Went from #50 idles to #60.....Did not have to change the mixtures screws, engined seemed to idle happy, went for a drive and all the light/low down cough, sneezing was gone. I'm still not happy with the
huge difference in carby response but if it is running smooth and drives well then I can live with it. If it was a race car you would call it perfect.
 
On the road the carbies are fine.

I'm not happy that some carbies only need a turn and a half of mixture adjustment to get correct idle and others need 3-31/2 turns to achieve the same idle. I warmed up engine then changed from #50's to #60's ,when I started the motor it ran perfect. I started adjusting the mixture screws when I noticed that I was ending up at the same positions. Decided to go for a drive, The car drove much better than it has and the sneezing/bucking/popping was not happening anymore.
The car now drives really well.
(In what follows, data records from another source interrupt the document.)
-- ==== Sys2Proof/Machine/Reset.lean ====
section
/-! DEFINITION. Resets and the end of the start-up phase (R16, R17, R19, R159, R183). -/

namespace Sys2Proof.Machine

/-- PST after any reset: the nonvolatile slots and stored record kept, the rest at its reset values (R17). -/
def PstState.afterReset (p : PstState) : PstState := { PstState.reset with slots := p.slots, stored := p.stored }

/-- The part after a reset with a cause (R159): every block at its reset values, nonvolatile memory kept; the waiting
commands and the count of free values are the model's own and stay. -/
def resetWith (cause : ResetCause) (s : State) : State :=
  { State.reset with
    pst := s.pst.afterReset, pfm := PfmState.reset cause, freeCount := s.freeCount, pending := s.pending }

/-- The supply rises (R159). -/
def execPowerOn (s : State) : Result := .next (resetWith .powerOn s)

/-- The RESET pin is driven low and released (R159). -/
def execResetPin (s : State) : Result := .next (resetWith .resetPin s)

/-! ### The start-up check (R16, R19) -/

/-- A slot made INVALID by the start-up check: revision 0 (R16). Its content stays as the store holds it, that of before a
write cut off by the reset, and its CRC is made to match (log entries 10 and 15). -/
def Slot.spoil (v : Slot) : Slot := { v with state := .invalid, revision := 0, crc := slotCrc .invalid 0 v.profile }

/-- A slot's start-up check (R16). -/
def Slot.startupCheck (v : Slot) : Slot :=
  if v.state = .writing ∨ v.crc ≠ slotCrc v.state v.revision v.profile then v.spoil else v

/-- The stored configuration record can be loaded (R19). -/
def StoredConfig.sound (c : StoredConfig) : Bool := c.written && !c.writeMark && c.crc == configCrc c.record

/-- The record in force and its source at the end of the start-up check (R19); the stored copy, cut off or not, is not
rewritten (log entry 15). -/
def PstState.loadConfig (p : PstState) : PstState :=
  if p.stored.sound then { p with inForce := p.stored.record, source := .stored }
  else { p with inForce := ConfigRecord.defaults, source := .defaults }

/-- The store's start-up check, slots 1 to 32 and then the configuration record (R16). -/
def PstState.startup (p : PstState) : PstState :=
  PstState.loadConfig { p with slots := p.slots.map Slot.startupCheck }

/-! ### First levels (R183) -/

/-- AXC reads the encoder and the limit switches (R113). -/
def AxcState.startup (a : AxcState) (f : FirstLevels) : AxcState :=
  { a with
    x := f.encoder, cmdPos := milli f.encoder, stallRef := f.encoder, upperOpen := f.upperOpen,
    lowerOpen := f.lowerOpen, upperInput := f.upperOpen, lowerInput := f.lowerOpen }

/-- CNV reads its two inputs (R131). -/
def CnvState.startup (c : CnvState) (f : FirstLevels) : CnvState :=
  { c with convOn := f.convOn, convFault := f.convFault, onInput := f.convOn, faultInput := f.convFault }

/-- PFM takes the permits and the decoded selector at once (R145, R148). DESIGN CHOICE, log entry 53: selector code invalid
takes the first levels' code here; Table 8-1 gives only its reset value, and R148 has it follow at each update. -/
def PfmState.startup (p : PfmState) (f : MonitorLevels) : PfmState :=
  { p with
    permits := f.permits, permitInputs := f.permits, selSetup := f.selSetup, selAuto := f.selAuto,
    decoded := decodeSelector f.selSetup f.selAuto, selector := decodeSelector f.selSetup f.selAuto,
    codeInvalid := f.selSetup && f.selAuto }

/-- ORD takes the START input's level without raising an edge (R161). -/
def OrdState.startup (d : OrdState) (f : MonitorLevels) : OrdState :=
  { d with startLevel := f.start, startInput := f.start }

/-- CONFIG_DEFAULTED is taken when the record was defaulted (R19, R159). -/
def takeDefaulted (s : State) : State :=
  match s.pst.source with
  | .stored => s
  | .defaults => pfmTake ⟨.configDefaulted, .noItem, s.seq.scanState⟩ s

/-- The end of the start-up phase (R183). -/
def endStartup (f : FirstLevels) (s : State) : State :=
  let s := s.onPst PstState.startup
  let s := (s.onAxc fun a => a.startup f).onCnv fun c => c.startup f
  let s := (s.onPfm fun p => p.startup f.monitor).onOrd fun d => d.startup f.monitor
  takeDefaulted (reformLamps (s.setStartup false))

/-- STARTUP_END: only while the start-up phase runs. -/
def execStartupEnd (f : FirstLevels) (s : State) : Result :=
  if s.startup then .next (withEncoder f.encoder (fun x => endStartup { f with encoder := x }) s) else .next s

end Sys2Proof.Machine
end

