/-- The other reads without operands answer OK with what their owner holds, the items at their places in sections 11.4 to
11.8, and change nothing (R14, R19, R155, R171, R173). The zeros after the enabled byte of a disabled patch slot are the
model's choice, log entry 50. -/
def Obligations.PlainReadsChangeNothing : Prop :=
  ∀ (p : Port) (tag : Byte) (s : State), tag ≠ 0 → s.serving p →
    let answers (k : RequestKind) (c : List Byte) : Prop := exec (k.instr p tag []) s = .next (s.reply p tag k [] .ok c)
    (∃ c, answers .getFaults c ∧ (s.pfm.firstFault = none → ∀ i, i ≤ 20 → field c i 1 = 0)
      ∧ (∀ r, s.pfm.firstFault = some r → field c 0 1 = 1 ∧ field c 1 1 = r.kind.code ∧ field c 3 1 = r.scanState.code
        ∧ field c 4 4 = r.position % 4294967296 ∧ field c 15 4 = r.clock % 4294967296
        ∧ field c 19 2 = r.orderTag.getD 0 % 65536)
      ∧ (∀ i n, s.pfm.counts[i]? = some n → field c (21 + i) 1 = n % 256)
      ∧ (s.pfm.counts.length = 19 → c.length = 41 ∧ field c 40 1 = s.pfm.resetCause.code))
    ∧ (∃ c, answers .getOrders c ∧ field c 0 1 = s.ord.queue.length % 256
      ∧ ((∀ o ∈ s.ord.queue, o.shaft.length = 20) → (∀ o, s.ord.running = some o → o.shaft.length = 20) →
        c.length = 133 ∧ field c 105 1 = (if s.ord.running = none then 0 else 1)
        ∧ field c 132 1 = (if s.ord.startLevel then 1 else 0)
        ∧ (∀ o, s.ord.running = some o → field c 106 2 = o.tag % 65536)
        ∧ ∀ i o, i < 4 → s.ord.queue[i]? = some o → field c (1 + 26 * i) 2 = o.tag % 65536
          ∧ field c (3 + 26 * i) 1 = o.profile % 256 ∧ field c (4 + 26 * i) 2 = o.revision % 65536
          ∧ (c.drop (6 + 26 * i)).take 20 = o.shaft ∧ field c (26 + 26 * i) 1 = (if o.lineStart then 1 else 0)))
    ∧ (∃ c, answers .getProfileInfo c ∧ (s.pst.slots.length = 32 → c.length = 131
      ∧ (∀ n, 1 ≤ n → n ≤ 32 → field c (4 * (n - 1)) 1 = (s.pst.slot n).state.code
        ∧ field c (4 * (n - 1) + 1) 2 = (s.pst.slot n).revision % 65536
        ∧ field c (4 * (n - 1) + 3) 1 =
          (if (s.pst.slot n).state = .valid then (s.pst.slot n).profile.vertices.length % 256 else 0))
      ∧ (s.pst.channel = none → field c 128 1 = 0)
      ∧ (∀ n q, (s.pst.channel = some (.commit n q) ∨ s.pst.channel = some (.erase n)) → field c 128 1 = n % 256)
      ∧ (∀ r, s.pst.channel = some (.config r) → field c 128 1 = 0x21)
      ∧ field c 129 1 = (if s.pst.stagedHeader = none then 0 else 1) ∧ field c 130 1 = s.pst.supplied % 256))
    ∧ (∃ c, answers .getPatches c ∧ (s.ord.patches.length = 4 → c.length = 76
      ∧ ∀ n, 1 ≤ n → n ≤ 4 →
        (s.ord.patches[n - 1]? = some none → ∀ i, i < 19 → field c (19 * (n - 1) + i) 1 = 0)
        ∧ ∀ q, s.ord.patches[n - 1]? = some (some q) → field c (19 * (n - 1)) 1 = 1
          ∧ field c (19 * (n - 1) + 1) 1 = q.profile % 256 ∧ field c (19 * (n - 1) + 2) 1 = q.vertex % 256
          ∧ field c (19 * (n - 1) + 3) 2 = q.plan.power % 65536))
    ∧ (∃ c, answers .getConfig c ∧ c.length = 47 ∧ field c 0 2 = s.config.rating % 65536
      ∧ field c 4 4 = s.config.travelLength % 4294967296 ∧ field c 21 1 = s.config.pulsesPerRev % 256
      ∧ field c 43 2 = s.config.floodTime % 65536 ∧ field c 45 1 = (if s.pst.source = .stored then 0 else 1)
      ∧ field c 46 1 = (if s.pst.writingConfig then 1 else 0))
    ∧ ∃ c, answers .getSummary c ∧ (s.ord.summary = none → c = List.replicate 65 0)
      ∧ ∀ m, s.ord.summary = some m → field c 0 1 = 1 ∧ field c 1 2 = m.tag % 65536
        ∧ (m.shaft.length = 20 → (c.drop 3).take 20 = m.shaft ∧ field c 23 1 = m.profile % 256
          ∧ field c 24 2 = m.revision % 65536 ∧ field c 27 1 = (if m.kind = .dry then 1 else 0)
          ∧ field c 28 1 = m.result.code ∧ (∀ i n, m.flagCounts[i]? = some n → field c (30 + 2 * i) 2 = n % 65536)
          ∧ (m.flagCounts.length = 11 → c.length = 65 ∧ field c 52 4 = m.energy % 4294967296
            ∧ field c 56 4 = m.time % 4294967296 ∧ field c 61 4 = m.largestTransfer.getD 0 % 4294967296))

/-- READ_PROFILE by what it names: the staging buffer, the working profile, a slot; every row of R15 in its order, with the
parts of the reply at their places (section 11.4). -/
def Obligations.ReadProfileByNamedProfile : Prop :=
  ∀ (p : Port) (tag n part : Byte) (s : State), tag ≠ 0 → s.serving p →
    let refused (st : Status) : Prop :=
      exec (.readProfile p tag [n, part]) s = .next (s.reply p tag .readProfile [n, part] st [])
    let header (revision count : Nat) (h : Header) : Prop := ∃ c, HeaderReply c revision count h
      ∧ exec (.readProfile p tag [n, part]) s = .next (s.reply p tag .readProfile [n, part] .ok c)
    let chunk (revision : Nat) (vs : List Vertex) : Prop :=
      ∃ c, ChunkReply c revision part.toNat ((vs.drop (12 * part.toNat)).take 12)
        ∧ exec (.readProfile p tag [n, part]) s = .next (s.reply p tag .readProfile [n, part] .ok c)
    (33 ≤ n.toNat → n.toNat ≤ 254 → refused .badValue)
    ∧ (n = 0 → (s.pst.stagedHeader = none → refused .wrongState)
      ∧ ∀ h, s.pst.stagedHeader = some h → (part = 0xFF → header 0 s.pst.supplied h)
        ∧ (part ≠ 0xFF → 12 * part.toNat < s.pst.supplied → chunk 0 (s.pst.stagedVertices.take s.pst.supplied))
        ∧ (part ≠ 0xFF → s.pst.supplied ≤ 12 * part.toNat → refused .badValue))
    ∧ (n = 255 → (s.ord.working = none → refused .wrongState)
      ∧ ∀ w, s.ord.working = some w → (part = 0xFF → header w.revision w.profile.vertices.length w.profile.header)
        ∧ (part ≠ 0xFF → 12 * part.toNat < w.profile.vertices.length → chunk w.revision w.profile.vertices)
        ∧ (part ≠ 0xFF → w.profile.vertices.length ≤ 12 * part.toNat → refused .badValue))
    ∧ (1 ≤ n.toNat → n.toNat ≤ 32 → let slot := s.pst.slot n.toNat
      (slot.state = .writing → refused .busy)
      ∧ ((slot.state = .empty ∨ slot.state = .invalid) → refused .profileInvalid)
      ∧ (slot.state = .valid → (part = 0xFF → header slot.revision slot.profile.vertices.length slot.profile.header)
        ∧ (part ≠ 0xFF → 12 * part.toNat < slot.profile.vertices.length → chunk slot.revision slot.profile.vertices)
        ∧ (part ≠ 0xFF → slot.profile.vertices.length ≤ 12 * part.toNat → refused .badValue)))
Under full load the stock engine will rev past 6000rpm.
Will make a youtube vid and post it on the weekend.

Cheers
Dave
 
Dave, how do the plugs look? You want to get a nice uniform light brown. If some are obviously darker/blacker then try leaning out that carb v. the others. Conversely, if some are a light/whitish color that's probably a lean cylinder or two.

Also, just for the heck of it, check to make sure the progression holes drilled in the throat are uniform across all four carbs. The order, size and number of progression holes has a significant effect upon the transition from idle circuit to running circuit - they are a significant control upon fuel flow as you start to crack the butterfly off idle.

I've received supposedly "matched sets" of IDFs only to find they are quite different (different progression holes) and they simply will not run smoothly together.
 
Went for another good run....I'm going to get arrested....Pulled plugs and
checked them out ,only 2 or 3. The electrode is a light brown and the porcelin part of the plug is light grey almost black.

Will pull all plugs, replace them and recheck.
Question- If I had/have a vac leak after a considerable idle period would the plugs that have the carbs with vac leaks turn light white or be different in colour to the carbs that are running well?
 

Chuck

Supporter
Dave:

Reading through the thread, it would seem that the issues were (1) dirt in the idle circuit and (2) change in the idle jets. Am I reading this right? Glad you got the issue resolved.
 
One carb had one blocked idle circuit.
The issue of different idle mixture screw settings is still there, some are 1 1/2 turns others are 3 1/2 turns. Car is driving ok on the idle circuit so have settled on what it is.